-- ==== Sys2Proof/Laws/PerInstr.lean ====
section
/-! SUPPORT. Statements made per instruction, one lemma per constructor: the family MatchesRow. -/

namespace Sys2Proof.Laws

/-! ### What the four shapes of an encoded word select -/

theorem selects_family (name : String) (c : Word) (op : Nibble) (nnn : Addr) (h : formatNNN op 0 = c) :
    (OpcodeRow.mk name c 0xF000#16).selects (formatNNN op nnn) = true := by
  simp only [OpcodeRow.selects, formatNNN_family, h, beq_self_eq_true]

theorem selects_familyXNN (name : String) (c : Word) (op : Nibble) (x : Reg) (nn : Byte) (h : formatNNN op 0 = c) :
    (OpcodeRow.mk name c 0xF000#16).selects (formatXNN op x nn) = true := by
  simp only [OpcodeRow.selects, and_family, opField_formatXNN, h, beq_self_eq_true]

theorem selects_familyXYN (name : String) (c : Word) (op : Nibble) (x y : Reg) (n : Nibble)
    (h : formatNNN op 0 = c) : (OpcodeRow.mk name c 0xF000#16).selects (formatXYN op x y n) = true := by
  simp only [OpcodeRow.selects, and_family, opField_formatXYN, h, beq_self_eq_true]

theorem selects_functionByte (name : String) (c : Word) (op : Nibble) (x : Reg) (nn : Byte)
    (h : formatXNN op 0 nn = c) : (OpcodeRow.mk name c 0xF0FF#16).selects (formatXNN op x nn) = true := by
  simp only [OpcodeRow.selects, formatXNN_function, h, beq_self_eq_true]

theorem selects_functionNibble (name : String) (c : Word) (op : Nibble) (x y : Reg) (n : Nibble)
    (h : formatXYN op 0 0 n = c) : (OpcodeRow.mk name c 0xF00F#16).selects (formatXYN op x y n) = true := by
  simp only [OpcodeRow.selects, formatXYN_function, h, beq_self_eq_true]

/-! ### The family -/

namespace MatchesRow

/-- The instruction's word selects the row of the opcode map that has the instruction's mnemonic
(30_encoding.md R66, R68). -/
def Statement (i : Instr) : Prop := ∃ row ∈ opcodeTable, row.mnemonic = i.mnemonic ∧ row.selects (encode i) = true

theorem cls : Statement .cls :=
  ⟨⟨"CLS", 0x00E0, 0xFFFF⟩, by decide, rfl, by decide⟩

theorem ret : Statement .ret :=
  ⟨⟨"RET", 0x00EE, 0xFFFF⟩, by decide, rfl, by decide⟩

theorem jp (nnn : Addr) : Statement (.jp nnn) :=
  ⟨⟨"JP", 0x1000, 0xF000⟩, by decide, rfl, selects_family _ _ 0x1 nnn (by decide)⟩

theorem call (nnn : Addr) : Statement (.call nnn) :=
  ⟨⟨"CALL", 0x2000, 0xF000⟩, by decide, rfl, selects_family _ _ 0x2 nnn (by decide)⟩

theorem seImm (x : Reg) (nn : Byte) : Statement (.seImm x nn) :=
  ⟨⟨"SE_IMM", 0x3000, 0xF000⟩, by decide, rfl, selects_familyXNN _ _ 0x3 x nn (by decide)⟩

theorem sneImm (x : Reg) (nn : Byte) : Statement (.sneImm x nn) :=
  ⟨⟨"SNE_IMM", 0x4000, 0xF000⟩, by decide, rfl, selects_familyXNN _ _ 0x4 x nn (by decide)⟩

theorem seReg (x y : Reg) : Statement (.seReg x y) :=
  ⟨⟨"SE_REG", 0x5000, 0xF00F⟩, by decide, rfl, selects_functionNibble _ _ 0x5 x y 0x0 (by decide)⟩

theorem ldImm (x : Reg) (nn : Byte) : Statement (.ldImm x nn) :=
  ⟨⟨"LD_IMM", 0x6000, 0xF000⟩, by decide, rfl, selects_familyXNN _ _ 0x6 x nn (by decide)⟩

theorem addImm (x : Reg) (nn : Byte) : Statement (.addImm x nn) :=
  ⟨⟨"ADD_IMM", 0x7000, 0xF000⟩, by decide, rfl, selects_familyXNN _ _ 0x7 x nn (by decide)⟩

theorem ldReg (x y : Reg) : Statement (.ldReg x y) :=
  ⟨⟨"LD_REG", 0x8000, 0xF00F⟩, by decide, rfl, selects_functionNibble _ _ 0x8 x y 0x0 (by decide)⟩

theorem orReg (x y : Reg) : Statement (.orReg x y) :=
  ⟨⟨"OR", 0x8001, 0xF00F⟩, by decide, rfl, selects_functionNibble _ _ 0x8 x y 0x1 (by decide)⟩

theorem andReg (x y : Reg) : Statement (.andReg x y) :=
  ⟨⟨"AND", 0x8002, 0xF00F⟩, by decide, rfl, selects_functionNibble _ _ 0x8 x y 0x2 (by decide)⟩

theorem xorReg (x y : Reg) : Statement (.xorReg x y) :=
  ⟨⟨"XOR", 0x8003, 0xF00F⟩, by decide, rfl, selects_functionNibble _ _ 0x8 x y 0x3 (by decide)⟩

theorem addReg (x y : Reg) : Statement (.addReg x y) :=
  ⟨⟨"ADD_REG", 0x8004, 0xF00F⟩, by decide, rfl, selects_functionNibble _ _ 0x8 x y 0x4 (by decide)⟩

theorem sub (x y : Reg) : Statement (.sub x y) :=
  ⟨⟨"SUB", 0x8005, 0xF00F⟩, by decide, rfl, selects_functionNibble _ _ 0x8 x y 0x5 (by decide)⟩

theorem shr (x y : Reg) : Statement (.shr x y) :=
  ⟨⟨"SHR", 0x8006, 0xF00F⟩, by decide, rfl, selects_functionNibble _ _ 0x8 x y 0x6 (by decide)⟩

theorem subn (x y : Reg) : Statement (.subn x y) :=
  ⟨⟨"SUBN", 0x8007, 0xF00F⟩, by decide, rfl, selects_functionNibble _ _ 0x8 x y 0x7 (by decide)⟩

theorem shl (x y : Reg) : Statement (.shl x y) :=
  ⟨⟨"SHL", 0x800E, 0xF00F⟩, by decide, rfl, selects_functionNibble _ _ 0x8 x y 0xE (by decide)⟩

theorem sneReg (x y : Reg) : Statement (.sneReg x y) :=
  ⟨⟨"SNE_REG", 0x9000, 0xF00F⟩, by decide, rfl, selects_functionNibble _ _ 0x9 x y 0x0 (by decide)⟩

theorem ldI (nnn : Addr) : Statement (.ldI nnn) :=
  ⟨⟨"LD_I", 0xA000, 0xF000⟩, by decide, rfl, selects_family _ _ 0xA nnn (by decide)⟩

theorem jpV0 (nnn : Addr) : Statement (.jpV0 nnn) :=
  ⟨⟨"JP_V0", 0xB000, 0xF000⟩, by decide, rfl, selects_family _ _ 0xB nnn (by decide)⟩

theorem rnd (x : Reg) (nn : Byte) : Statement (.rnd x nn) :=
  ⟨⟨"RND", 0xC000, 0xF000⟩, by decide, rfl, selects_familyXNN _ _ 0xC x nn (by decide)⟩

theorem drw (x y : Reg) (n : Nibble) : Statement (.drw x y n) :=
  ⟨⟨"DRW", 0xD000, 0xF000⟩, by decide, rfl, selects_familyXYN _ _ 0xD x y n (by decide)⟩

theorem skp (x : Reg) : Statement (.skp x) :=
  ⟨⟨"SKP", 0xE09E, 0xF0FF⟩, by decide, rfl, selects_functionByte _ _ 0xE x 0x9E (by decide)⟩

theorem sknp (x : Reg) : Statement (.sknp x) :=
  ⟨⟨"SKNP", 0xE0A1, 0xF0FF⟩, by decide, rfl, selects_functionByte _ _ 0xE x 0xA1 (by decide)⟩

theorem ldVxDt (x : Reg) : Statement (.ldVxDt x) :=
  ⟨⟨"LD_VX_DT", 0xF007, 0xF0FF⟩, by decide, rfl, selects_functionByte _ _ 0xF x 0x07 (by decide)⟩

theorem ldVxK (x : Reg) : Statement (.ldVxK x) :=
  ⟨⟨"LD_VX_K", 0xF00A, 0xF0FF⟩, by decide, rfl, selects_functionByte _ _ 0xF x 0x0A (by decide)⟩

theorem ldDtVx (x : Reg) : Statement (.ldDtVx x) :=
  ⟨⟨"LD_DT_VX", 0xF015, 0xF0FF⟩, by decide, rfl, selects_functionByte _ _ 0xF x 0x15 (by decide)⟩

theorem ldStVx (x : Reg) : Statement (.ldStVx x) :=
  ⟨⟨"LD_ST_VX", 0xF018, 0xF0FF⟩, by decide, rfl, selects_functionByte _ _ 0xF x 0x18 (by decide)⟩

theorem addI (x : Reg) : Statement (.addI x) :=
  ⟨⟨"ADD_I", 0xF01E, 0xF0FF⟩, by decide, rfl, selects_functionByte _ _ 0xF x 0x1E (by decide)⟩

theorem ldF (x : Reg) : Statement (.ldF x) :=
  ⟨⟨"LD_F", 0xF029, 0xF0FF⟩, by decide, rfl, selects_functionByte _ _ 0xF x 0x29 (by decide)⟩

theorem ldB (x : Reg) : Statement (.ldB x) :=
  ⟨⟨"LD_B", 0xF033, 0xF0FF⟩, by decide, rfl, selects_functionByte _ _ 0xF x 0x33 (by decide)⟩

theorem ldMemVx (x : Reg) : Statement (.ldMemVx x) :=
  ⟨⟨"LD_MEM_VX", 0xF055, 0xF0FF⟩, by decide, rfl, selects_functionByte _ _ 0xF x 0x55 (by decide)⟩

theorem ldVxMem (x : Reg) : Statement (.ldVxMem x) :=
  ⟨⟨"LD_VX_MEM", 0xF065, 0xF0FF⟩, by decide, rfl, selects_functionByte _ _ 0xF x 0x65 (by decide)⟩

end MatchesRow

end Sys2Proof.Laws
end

============

PROBLEM REQUIREMENTS: There is a line with "def Statement (i" and a line with "0x4 (by decide)⟩" above. Copy exactly those two lines and all lines between them, with nothing else.

THE ANSWER:
def Statement (i : Instr) : Prop := ∃ row ∈ opcodeTable, row.mnemonic = i.mnemonic ∧ row.selects (encode i) = true

theorem cls : Statement .cls :=
  ⟨⟨"CLS", 0x00E0, 0xFFFF⟩, by decide, rfl, by decide⟩

theorem ret : Statement .ret :=
  ⟨⟨"RET", 0x00EE, 0xFFFF⟩, by decide, rfl, by decide⟩

theorem jp (nnn : Addr) : Statement (.jp nnn) :=
  ⟨⟨"JP", 0x1000, 0xF000⟩, by decide, rfl, selects_family _ _ 0x1 nnn (by decide)⟩

theorem call (nnn : Addr) : Statement (.call nnn) :=
  ⟨⟨"CALL", 0x2000, 0xF000⟩, by decide, rfl, selects_family _ _ 0x2 nnn (by decide)⟩

theorem seImm (x : Reg) (nn : Byte) : Statement (.seImm x nn) :=
  ⟨⟨"SE_IMM", 0x3000, 0xF000⟩, by decide, rfl, selects_familyXNN _ _ 0x3 x nn (by decide)⟩

theorem sneImm (x : Reg) (nn : Byte) : Statement (.sneImm x nn) :=
  ⟨⟨"SNE_IMM", 0x4000, 0xF000⟩, by decide, rfl, selects_familyXNN _ _ 0x4 x nn (by decide)⟩

theorem seReg (x y : Reg) : Statement (.seReg x y) :=
  ⟨⟨"SE_REG", 0x5000, 0xF00F⟩, by decide, rfl, selects_functionNibble _ _ 0x5 x y 0x0 (by decide)⟩

theorem ldImm (x : Reg) (nn : Byte) : Statement (.ldImm x nn) :=
  ⟨⟨"LD_IMM", 0x6000, 0xF000⟩, by decide, rfl, selects_familyXNN _ _ 0x6 x nn (by decide)⟩

theorem addImm (x : Reg) (nn : Byte) : Statement (.addImm x nn) :=
  ⟨⟨"ADD_IMM", 0x7000, 0xF000⟩, by decide, rfl, selects_familyXNN _ _ 0x7 x nn (by decide)⟩

theorem ldReg (x y : Reg) : Statement (.ldReg x y) :=
  ⟨⟨"LD_REG", 0x8000, 0xF00F⟩, by decide, rfl, selects_functionNibble _ _ 0x8 x y 0x0 (by decide)⟩

theorem orReg (x y : Reg) : Statement (.orReg x y) :=
  ⟨⟨"OR", 0x8001, 0xF00F⟩, by decide, rfl, selects_functionNibble _ _ 0x8 x y 0x1 (by decide)⟩

theorem andReg (x y : Reg) : Statement (.andReg x y) :=
  ⟨⟨"AND", 0x8002, 0xF00F⟩, by decide, rfl, selects_functionNibble _ _ 0x8 x y 0x2 (by decide)⟩

theorem xorReg (x y : Reg) : Statement (.xorReg x y) :=
  ⟨⟨"XOR", 0x8003, 0xF00F⟩, by decide, rfl, selects_functionNibble _ _ 0x8 x y 0x3 (by decide)⟩

theorem addReg (x y : Reg) : Statement (.addReg x y) :=
  ⟨⟨"ADD_REG", 0x8004, 0xF00F⟩, by decide, rfl, selects_functionNibble _ _ 0x8 x y 0x4 (by decide)⟩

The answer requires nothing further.